Mrs. Hiltz’s forehead wrinkles up like a sheet kicked down to the bottom of the bed. “Why? Where’s Andrea? Why is she not going with you? I’m sure your constituents are more interested in speaking with your lovely young fiancée than with an old woman like me.”
“Two things, M
other. Unless you popped the question, Andrea’s not my fiancée. She’s just a friend. You know that perfectly well. As for tomorrow, she’s not coming because she’s got her own meeting to go to. Not that it matters…I’d prefer to take you anyway.”
Mrs. Hiltz rolls her eyes but you can see a smile back there too.
“Well then, since you insist…I’d love to, dear! Now why don’t you get going? Pour yourself a nice bath.”
“Yes, Mummy. And I’ll be sure to wash behind my ears too.” He stands up and leans over to kiss her goodbye.
She turns her face away in disgust.
He goes, “Ha! Fooled ya!” and steals her pork chop while she’s not looking. He jumps out of her way before she can grab it back. He waves it by the bone, takes a big bite and, with his mouth still full, says to me, “So long, Junior. Don’t let her bully you the way she bullies me!”
“I do apologize,” Mrs. Hiltz says after the door closes behind him. “Now where were we before we were so rudely interrupted?”
I don’t want to go back to talking about my family. It’s too dangerous. I decide to focus on her favourite subject instead. I say, “So does Percy play a lot of hockey?”
“Some,” she says.
I go, “Did he play in high school?” I’m getting an idea.
She’s just put a small bite of mashed potatoes in her mouth, so she only nods.
I say, “He wasn’t on that team that won the big championship, was he?”
She swallows. “Uh…yes. I believe he was…How do you know about that?”
“Oh, I just stumbled on it. Part of my research. I’d love to have a chance to talk to him about the team and, uh, life for young people in Port Minton back then. It must have been a big deal to be on that hockey team.”
“Well. Yes. It was, I suppose, but that was a long time ago. Now what did you say your mother did again?”
I decide on marriage counsellor and just go with it. I make some stuff up and then turn the conversation back to where I want it to go. I ask her if she knows Albert Ingram.
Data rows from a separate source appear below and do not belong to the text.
-- ==== Sys2Proof/Certificates/Slice0/Obligations.lean ====
section
/-! DEFINITION. What is claimed of the block, rule by rule. -/

open Sys2Proof Sys2Proof.Machine


/-! ### The vector unit -/

/-- What a lane-wise operation on two registers gives: INT32 where both carry the INT32 tag, else FP32; a lane is poisoned where
one of its sources is (R175, R177). -/
def Sys2Proof.Machine.lanewise (fi ff : Word → Word → Word) (a b : VReg) : VReg :=
  if a.isInt && b.isInt then
    { isInt := true, lanes := List.zipWith fi a.lanes b.lanes, pois := orLanes a.pois b.pois }
  else { isInt := false, lanes := List.zipWith ff a.asF b.asF, pois := orLanes a.pois b.pois }

/-- Instruction `i` of core `c` completes: vector register `vd` holds `v`, the program counter has moved on, POISON_IN has
risen if a lane came out poisoned, and nothing else has changed but the counts of the vector unit. -/
def Sys2Proof.Machine.VecResult (i : Instr) (c vd : Nat) (v : VReg) (s : State) : Prop :=
  ∃ t, exec i s = .next t ∧ t.core c = CoreSt.next { s.core c with vregs := setAt (s.core c).vregs vd v }
    ∧ t.flag (s.atCore c ISL_CORE_EVT_POISON_IN) = (s.flag (s.atCore c ISL_CORE_EVT_POISON_IN) || v.pois.any id)
    ∧ CoreFrame c (s.instrRegs c) s t

/-- The lane-wise arithmetic of the vector unit. -/
def Sys2Proof.Claims.VectorArithmeticWritesVd : Prop :=
  ∀ (c : LCore) (f : VecF) (s : State), s.canIssue c = true →
    let a := (s.core c).vreg f.va
    let b := (s.core c).vreg f.vb
    let d := (s.core c).vreg f.vd
    VecResult (.vadd c f) c f.vd (lanewise iadd fadd a b) s
    ∧ VecResult (.vsub c f) c f.vd (lanewise isub fsub a b) s
    ∧ VecResult (.vmul c f) c f.vd (lanewise imul fmul a b) s
    ∧ VecResult (.vmin c f) c f.vd (lanewise imin fmin a b) s
    ∧ VecResult (.vmax c f) c f.vd (lanewise imax fmax a b) s
    ∧ VecResult (.vdiv c f) c f.vd
        { isInt := false, lanes := List.zipWith fdiv a.asF b.asF, pois := orLanes a.pois b.pois } s
    ∧ VecResult (.vfma c f) c f.vd
        { isInt := false, lanes := List.zipWith (fun p z => ffma p.1 p.2 z) (List.zip a.asF b.asF) d.asF,
          pois := orLanes (orLanes a.pois b.pois) d.pois } s

/-- The special functions, the reduction, the broadcast and the scaling. -/
def Sys2Proof.Claims.VectorFunctionsWriteVd : Prop :=
  ∀ (c : LCore) (f : VecF) (s : State), s.canIssue c = true →
    let a := (s.core c).vreg f.va
    (f.fn.toNat ≤ 9 → VecResult (.vsfu c f) c f.vd
      { isInt := false, lanes := a.asF.map fun x => (sfuFn f.fn x).getD f32NaN, pois := a.pois } s)
    ∧ (∀ op, redFn f.fn a.isInt = some op → VecResult (.vred c f) c f.vd
      { isInt := a.isInt, lanes := List.replicate 64 (laneTree op a.lanes),
        pois := List.replicate 64 (a.pois.any id) } s)
    ∧ (s.scored c [f.sa] = true → VecResult (.vbcast c f) c f.vd
      { isInt := false, lanes := List.replicate 64 (s.sreg c f.sa), pois := List.replicate 64 (s.spoison c f.sa) } s)
    ∧ (s.scored c [f.sa] = true → VecResult (.vscale c f) c f.vd
      { isInt := false, lanes := a.asF.map fun x => fmul x (s.sreg c f.sa),
        pois := a.pois.map fun q => q || s.spoison c f.sa } s)

/-- The ring slot that a load (the head slot) or a store (the tail slot) with SRC 1 goes to, as its first granule: none with
SRC 0. The ring must exist and hold a slot for it. -/
def Sys2Proof.Machine.LoadSlot (s : State) (c : Nat) (src : Bool) (ring : Nat) (g : Option Nat) : Prop :=
  if src then ∃ d, (s.core c).slot.ringDesc ring = some d ∧ 0 < ((s.core c).slot.ring ring).avail
    ∧ g = some (d.slotGran (((s.core c).slot.ring ring).headSlot d))
  else g = none
def Sys2Proof.Machine.StoreSlot (s : State) (c : Nat) (src : Bool) (ring : Nat) (g : Option Nat) : Prop :=
  if src then ∃ d, (s.core c).slot.ringDesc ring = some d ∧ 0 < ((s.core c).slot.ring ring).free d
    ∧ g = some (d.slotGran ((s.core c).slot.ring ring).tail)
  else g = none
She smiles. “Of course. It would be impossible to live in Port Minton and not know Albert! What might your interest in him be?”
I’ve had enough of this. I just want to cut to the chase. “Well, to tell you the truth, I’m actually interested in Rosie Ingram. She’s his daughter, isn’t she?”
Mrs. Hiltz nods, then suddenly brings her hand up to her forehead. She’s gone really pale. “I’m terribly sorry, dear, but I’m afraid I’m going to have to excuse myself. I’m having one of my little spells.”
That kind of freaks me out. “Do you want me to call Percy?”
She waves that away. “No, no, no! I’m fine. It’s nothing more than old age, dear. I just need to lie down. Leave the dishes. Velma will be by in the morning to look after them.”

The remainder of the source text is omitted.